- Exercise requirements: Restate word for word the lines of the records below, starting at the line that contains "hostWrite 0x010 v" and ending at the line that contains "step t = exec", with both of those lines included and nothing else.

Stored data entries
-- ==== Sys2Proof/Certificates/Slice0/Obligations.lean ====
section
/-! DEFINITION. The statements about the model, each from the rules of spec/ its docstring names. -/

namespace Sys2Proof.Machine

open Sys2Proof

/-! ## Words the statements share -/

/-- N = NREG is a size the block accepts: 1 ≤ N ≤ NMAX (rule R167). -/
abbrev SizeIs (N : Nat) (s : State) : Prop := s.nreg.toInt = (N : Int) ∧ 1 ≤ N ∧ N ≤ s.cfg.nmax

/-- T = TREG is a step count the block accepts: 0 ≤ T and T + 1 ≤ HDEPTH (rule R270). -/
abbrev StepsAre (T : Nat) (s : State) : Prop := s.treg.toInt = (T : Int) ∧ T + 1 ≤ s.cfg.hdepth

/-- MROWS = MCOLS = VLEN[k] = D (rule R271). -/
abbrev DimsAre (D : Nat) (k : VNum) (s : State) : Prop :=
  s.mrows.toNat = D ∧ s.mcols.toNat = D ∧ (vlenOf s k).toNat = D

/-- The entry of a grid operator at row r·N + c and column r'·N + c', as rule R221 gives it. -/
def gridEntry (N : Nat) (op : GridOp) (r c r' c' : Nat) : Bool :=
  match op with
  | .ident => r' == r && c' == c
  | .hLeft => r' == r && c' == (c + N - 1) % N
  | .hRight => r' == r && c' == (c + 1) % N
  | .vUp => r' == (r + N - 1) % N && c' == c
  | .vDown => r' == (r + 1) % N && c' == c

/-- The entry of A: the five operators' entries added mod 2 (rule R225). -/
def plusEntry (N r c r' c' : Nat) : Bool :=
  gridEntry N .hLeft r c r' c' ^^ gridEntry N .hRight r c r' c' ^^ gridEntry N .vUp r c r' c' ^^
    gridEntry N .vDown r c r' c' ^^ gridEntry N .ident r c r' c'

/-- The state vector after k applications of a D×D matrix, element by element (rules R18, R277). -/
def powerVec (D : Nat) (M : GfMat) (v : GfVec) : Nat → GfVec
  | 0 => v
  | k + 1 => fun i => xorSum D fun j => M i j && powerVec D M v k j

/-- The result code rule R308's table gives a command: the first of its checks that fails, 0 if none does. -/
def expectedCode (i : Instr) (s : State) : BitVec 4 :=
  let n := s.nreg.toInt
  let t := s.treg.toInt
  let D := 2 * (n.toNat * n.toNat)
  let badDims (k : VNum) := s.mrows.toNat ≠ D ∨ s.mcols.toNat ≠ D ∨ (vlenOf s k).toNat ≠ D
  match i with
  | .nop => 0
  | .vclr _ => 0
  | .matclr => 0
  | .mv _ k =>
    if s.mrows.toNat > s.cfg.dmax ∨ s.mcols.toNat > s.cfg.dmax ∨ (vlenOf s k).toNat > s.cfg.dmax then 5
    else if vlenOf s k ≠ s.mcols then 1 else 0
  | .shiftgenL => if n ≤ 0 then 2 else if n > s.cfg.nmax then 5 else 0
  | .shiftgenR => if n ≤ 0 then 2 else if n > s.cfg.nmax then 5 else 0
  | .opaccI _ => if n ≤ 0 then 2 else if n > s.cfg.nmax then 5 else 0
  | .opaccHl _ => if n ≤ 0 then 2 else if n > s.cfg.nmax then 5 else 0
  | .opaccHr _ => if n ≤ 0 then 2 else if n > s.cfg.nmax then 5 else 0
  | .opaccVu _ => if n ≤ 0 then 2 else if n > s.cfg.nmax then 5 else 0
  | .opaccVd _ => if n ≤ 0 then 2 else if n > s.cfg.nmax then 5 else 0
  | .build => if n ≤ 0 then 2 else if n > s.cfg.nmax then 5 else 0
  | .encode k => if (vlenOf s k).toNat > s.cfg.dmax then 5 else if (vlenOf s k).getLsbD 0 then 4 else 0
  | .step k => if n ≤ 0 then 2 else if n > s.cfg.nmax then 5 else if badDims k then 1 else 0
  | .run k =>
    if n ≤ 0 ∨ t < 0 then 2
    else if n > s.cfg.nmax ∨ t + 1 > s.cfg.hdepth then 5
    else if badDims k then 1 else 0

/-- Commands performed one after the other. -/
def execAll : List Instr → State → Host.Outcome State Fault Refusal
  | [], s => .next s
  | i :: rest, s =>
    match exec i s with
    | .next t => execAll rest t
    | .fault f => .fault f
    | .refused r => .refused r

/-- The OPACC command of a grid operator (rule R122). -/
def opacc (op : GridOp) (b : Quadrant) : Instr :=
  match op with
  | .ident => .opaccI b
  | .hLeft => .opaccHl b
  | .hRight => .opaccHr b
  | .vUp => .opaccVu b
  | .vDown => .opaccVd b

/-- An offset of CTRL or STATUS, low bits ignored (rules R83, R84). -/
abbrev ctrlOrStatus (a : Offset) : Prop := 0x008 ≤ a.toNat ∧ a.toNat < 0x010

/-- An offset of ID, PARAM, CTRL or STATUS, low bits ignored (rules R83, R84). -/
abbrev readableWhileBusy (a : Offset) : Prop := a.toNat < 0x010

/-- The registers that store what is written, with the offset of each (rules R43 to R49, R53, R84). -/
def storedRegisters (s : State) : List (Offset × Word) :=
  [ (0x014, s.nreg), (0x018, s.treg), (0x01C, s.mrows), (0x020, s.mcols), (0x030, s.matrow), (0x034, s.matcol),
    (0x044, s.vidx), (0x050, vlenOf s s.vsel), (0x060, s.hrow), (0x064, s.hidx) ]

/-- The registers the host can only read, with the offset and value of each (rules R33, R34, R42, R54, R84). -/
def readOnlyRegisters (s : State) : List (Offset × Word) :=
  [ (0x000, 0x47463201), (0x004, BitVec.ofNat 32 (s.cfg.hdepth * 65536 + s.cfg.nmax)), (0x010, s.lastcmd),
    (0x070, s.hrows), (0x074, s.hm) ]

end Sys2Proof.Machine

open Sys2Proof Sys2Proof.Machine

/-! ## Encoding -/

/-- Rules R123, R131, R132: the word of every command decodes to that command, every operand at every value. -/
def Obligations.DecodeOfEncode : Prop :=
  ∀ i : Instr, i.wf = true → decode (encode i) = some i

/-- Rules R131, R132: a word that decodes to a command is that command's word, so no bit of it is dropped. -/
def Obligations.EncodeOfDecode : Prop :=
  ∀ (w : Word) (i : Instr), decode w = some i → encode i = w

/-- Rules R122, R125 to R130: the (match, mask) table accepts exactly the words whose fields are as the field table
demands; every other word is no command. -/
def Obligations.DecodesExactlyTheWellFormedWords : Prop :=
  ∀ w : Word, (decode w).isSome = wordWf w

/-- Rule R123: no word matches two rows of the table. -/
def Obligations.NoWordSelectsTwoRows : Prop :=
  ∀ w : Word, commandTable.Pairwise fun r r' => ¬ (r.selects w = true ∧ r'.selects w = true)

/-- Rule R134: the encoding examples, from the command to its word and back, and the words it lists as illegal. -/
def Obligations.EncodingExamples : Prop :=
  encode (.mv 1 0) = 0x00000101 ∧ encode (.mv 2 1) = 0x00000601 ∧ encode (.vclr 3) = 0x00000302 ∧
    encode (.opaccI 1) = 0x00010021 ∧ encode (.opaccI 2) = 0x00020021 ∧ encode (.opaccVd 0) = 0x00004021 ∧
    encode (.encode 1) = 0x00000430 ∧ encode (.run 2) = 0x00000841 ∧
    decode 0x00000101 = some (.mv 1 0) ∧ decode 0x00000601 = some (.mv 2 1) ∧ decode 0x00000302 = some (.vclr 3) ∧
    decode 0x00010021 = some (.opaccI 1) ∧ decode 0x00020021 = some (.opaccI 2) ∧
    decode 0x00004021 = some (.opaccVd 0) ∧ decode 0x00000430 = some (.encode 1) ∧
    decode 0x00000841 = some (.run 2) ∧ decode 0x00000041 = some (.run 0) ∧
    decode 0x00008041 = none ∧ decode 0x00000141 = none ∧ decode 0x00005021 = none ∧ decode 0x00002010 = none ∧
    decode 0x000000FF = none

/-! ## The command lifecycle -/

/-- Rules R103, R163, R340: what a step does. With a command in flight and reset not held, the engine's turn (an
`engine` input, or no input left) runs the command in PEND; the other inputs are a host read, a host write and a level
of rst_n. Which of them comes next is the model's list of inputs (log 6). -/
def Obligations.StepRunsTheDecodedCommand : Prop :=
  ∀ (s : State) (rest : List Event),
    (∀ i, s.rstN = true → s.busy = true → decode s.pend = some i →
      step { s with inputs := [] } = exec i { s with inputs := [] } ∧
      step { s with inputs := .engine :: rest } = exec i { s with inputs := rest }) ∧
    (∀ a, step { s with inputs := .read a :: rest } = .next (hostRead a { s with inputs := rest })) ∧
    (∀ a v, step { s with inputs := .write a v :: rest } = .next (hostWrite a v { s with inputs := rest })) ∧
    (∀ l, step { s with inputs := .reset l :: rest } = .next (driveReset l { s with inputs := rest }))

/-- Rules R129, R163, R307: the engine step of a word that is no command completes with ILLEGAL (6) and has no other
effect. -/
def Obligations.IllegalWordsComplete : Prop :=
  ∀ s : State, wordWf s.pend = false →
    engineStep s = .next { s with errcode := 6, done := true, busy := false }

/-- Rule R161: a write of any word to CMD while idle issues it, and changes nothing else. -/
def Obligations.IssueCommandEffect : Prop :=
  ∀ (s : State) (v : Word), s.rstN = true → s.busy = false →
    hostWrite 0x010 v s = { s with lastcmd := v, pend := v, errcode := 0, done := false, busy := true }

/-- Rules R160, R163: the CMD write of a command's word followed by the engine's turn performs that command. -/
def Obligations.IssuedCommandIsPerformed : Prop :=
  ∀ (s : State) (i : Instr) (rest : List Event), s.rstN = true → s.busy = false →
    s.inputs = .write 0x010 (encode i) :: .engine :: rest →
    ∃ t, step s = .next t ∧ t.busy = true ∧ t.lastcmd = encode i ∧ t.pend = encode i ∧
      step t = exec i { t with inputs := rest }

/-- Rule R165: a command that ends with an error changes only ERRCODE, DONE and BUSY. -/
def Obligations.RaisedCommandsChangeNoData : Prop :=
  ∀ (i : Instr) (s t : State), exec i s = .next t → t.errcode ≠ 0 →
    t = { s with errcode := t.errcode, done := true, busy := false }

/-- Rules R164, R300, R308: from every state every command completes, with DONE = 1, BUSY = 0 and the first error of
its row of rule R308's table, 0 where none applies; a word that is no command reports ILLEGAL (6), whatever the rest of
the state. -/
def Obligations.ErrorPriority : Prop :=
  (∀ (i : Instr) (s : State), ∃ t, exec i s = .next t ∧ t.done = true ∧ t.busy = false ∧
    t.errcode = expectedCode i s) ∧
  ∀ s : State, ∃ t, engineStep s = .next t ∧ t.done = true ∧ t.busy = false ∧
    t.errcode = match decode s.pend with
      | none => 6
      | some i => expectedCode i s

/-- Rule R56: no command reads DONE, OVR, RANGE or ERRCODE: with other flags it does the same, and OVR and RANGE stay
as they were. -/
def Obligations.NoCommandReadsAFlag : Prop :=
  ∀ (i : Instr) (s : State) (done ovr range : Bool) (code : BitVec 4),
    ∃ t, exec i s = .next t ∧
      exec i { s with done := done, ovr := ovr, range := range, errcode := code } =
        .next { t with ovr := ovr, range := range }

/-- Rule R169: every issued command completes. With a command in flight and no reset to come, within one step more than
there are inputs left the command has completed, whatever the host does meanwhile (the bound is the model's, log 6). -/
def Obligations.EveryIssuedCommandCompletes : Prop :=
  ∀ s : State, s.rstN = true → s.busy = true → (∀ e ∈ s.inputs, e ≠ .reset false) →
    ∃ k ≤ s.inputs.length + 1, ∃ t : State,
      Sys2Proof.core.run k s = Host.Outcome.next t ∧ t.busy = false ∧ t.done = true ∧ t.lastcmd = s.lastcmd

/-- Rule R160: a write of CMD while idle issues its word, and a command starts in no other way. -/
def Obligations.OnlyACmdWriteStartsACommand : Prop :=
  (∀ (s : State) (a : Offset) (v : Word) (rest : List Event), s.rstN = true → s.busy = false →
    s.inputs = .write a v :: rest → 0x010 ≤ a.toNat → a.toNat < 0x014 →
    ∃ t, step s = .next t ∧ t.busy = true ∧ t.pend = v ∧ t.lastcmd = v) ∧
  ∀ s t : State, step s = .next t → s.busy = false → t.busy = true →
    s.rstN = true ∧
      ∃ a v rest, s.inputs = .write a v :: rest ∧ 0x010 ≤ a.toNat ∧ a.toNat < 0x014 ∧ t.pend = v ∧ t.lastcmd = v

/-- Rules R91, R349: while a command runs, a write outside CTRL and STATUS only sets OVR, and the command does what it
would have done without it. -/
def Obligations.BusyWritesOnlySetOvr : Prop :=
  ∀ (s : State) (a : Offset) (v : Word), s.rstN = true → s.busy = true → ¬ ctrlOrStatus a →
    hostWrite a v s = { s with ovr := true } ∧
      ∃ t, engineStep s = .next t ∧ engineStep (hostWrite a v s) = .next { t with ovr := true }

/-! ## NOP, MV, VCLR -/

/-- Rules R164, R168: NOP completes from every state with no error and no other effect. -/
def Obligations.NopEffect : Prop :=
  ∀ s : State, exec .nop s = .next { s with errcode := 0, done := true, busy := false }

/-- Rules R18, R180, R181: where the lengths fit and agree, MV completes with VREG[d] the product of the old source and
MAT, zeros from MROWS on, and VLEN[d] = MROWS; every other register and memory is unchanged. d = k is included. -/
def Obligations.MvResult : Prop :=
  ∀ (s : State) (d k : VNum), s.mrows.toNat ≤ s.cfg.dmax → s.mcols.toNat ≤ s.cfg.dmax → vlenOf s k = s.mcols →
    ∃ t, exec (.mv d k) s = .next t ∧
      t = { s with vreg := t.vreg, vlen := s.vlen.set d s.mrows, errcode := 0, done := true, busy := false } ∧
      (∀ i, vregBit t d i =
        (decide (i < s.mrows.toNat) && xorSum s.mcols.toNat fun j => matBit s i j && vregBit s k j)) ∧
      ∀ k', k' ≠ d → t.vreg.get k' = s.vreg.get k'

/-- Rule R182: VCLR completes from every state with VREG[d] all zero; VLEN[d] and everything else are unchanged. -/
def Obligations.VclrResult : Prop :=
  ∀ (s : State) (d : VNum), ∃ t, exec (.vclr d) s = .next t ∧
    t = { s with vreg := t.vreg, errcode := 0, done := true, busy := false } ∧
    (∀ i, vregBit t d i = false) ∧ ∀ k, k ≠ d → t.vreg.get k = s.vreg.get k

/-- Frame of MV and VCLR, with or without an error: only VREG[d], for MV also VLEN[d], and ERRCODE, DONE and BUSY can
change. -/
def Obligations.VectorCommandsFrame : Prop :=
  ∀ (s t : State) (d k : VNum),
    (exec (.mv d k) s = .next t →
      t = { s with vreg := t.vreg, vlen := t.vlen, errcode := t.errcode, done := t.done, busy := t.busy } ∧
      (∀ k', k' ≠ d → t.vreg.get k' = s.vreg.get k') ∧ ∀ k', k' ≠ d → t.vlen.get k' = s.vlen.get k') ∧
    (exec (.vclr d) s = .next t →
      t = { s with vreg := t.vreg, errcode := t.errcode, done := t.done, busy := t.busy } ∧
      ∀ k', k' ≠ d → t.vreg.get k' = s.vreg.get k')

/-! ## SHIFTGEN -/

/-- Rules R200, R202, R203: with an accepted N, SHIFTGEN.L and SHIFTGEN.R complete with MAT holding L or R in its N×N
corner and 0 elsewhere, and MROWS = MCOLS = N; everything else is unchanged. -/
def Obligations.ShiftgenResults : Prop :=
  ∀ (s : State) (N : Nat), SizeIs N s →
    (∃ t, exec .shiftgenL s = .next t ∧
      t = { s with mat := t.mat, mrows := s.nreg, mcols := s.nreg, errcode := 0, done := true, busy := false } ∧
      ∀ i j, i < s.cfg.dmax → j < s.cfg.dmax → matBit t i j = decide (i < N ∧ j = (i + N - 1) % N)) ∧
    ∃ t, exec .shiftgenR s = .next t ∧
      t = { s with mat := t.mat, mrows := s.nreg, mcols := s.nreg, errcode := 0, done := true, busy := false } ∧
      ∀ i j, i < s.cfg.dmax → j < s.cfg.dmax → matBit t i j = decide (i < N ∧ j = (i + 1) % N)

- Exercise solution:
    hostWrite 0x010 v s = { s with lastcmd := v, pend := v, errcode := 0, done := false, busy := true }

/-- Rules R160, R163: the CMD write of a command's word followed by the engine's turn performs that command. -/
def Obligations.IssuedCommandIsPerformed : Prop :=
  ∀ (s : State) (i : Instr) (rest : List Event), s.rstN = true → s.busy = false →
    s.inputs = .write 0x010 (encode i) :: .engine :: rest →
    ∃ t, step s = .next t ∧ t.busy = true ∧ t.lastcmd = encode i ∧ t.pend = encode i ∧
      step t = exec i { t with inputs := rest }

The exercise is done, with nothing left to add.